▸ **TASK**
Using the listing below, print exactly everything from the line with "have h4 : (Config.signature" down to the line with "have h7 : rd16", both included, and nothing more.

▸ **SUPPLIED MATERIAL**
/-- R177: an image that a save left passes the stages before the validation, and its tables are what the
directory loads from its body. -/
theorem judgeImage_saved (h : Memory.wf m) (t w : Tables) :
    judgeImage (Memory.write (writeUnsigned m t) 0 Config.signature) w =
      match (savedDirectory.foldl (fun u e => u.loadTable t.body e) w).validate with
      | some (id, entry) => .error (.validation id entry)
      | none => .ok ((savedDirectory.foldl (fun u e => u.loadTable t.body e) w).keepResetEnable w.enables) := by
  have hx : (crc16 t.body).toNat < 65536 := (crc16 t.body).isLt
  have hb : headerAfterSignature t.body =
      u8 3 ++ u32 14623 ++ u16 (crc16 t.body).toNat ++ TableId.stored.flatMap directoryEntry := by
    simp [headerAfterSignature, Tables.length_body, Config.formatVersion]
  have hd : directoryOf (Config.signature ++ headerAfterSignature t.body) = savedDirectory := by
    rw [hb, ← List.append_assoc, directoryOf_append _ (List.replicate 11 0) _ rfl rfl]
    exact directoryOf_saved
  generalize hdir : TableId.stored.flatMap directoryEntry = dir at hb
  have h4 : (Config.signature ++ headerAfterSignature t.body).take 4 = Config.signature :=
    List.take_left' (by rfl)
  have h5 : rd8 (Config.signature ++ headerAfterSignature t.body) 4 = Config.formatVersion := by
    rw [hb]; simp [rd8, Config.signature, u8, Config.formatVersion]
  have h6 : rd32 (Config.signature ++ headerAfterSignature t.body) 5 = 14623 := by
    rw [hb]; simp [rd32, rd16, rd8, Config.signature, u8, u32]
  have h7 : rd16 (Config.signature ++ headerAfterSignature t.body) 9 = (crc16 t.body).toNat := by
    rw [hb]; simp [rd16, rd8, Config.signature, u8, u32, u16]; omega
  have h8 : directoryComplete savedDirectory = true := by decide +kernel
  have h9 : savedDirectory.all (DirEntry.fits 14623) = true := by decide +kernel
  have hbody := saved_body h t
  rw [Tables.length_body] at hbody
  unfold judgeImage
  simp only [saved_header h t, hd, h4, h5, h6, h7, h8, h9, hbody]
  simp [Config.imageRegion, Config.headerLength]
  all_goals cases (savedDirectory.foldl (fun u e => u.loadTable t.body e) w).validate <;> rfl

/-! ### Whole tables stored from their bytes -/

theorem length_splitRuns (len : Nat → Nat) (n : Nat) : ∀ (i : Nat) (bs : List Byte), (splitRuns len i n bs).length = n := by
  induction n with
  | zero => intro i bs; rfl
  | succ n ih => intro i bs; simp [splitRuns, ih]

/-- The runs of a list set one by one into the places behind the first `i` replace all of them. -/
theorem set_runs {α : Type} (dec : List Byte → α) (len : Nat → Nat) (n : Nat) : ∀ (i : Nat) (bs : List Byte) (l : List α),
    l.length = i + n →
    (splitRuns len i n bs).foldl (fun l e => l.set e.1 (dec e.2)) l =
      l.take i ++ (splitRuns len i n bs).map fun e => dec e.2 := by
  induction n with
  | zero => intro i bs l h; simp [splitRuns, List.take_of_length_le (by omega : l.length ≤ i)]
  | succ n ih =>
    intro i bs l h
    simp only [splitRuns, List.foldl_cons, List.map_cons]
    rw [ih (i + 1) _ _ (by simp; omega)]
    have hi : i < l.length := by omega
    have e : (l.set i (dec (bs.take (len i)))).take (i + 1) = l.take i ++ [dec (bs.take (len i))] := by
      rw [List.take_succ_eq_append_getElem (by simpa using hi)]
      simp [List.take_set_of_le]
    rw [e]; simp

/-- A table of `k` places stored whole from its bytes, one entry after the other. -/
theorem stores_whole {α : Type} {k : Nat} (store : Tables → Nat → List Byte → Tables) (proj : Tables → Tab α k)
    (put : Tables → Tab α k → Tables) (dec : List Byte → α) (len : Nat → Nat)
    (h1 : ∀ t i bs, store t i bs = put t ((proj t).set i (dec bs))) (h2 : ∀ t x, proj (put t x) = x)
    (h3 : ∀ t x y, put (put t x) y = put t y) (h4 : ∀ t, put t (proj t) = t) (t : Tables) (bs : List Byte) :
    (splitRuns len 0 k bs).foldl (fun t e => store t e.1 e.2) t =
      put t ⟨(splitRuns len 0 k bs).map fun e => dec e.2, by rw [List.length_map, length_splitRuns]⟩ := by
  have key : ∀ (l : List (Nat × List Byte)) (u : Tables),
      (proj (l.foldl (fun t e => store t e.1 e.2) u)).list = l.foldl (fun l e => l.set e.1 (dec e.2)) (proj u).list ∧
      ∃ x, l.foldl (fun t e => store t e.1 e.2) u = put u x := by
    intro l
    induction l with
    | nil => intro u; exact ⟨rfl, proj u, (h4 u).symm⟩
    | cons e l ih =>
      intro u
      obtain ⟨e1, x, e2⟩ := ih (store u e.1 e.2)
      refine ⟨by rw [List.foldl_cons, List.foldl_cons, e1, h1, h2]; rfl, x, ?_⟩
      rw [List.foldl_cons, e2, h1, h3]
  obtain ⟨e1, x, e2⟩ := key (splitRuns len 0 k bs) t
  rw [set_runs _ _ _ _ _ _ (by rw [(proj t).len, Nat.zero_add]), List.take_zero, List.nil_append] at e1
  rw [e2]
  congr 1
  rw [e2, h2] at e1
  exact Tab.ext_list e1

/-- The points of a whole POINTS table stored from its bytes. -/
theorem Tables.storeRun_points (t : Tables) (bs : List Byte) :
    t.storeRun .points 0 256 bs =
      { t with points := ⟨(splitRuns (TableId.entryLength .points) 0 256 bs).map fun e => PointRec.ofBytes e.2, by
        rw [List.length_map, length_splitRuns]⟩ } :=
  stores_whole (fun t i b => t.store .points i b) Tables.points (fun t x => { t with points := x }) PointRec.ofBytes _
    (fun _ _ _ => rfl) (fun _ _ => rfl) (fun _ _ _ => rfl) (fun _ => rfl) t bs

▸ **RESULT OF THE TASK**
  have h4 : (Config.signature ++ headerAfterSignature t.body).take 4 = Config.signature :=
    List.take_left' (by rfl)
  have h5 : rd8 (Config.signature ++ headerAfterSignature t.body) 4 = Config.formatVersion := by
    rw [hb]; simp [rd8, Config.signature, u8, Config.formatVersion]
  have h6 : rd32 (Config.signature ++ headerAfterSignature t.body) 5 = 14623 := by
    rw [hb]; simp [rd32, rd16, rd8, Config.signature, u8, u32]
  have h7 : rd16 (Config.signature ++ headerAfterSignature t.body) 9 = (crc16 t.body).toNat := by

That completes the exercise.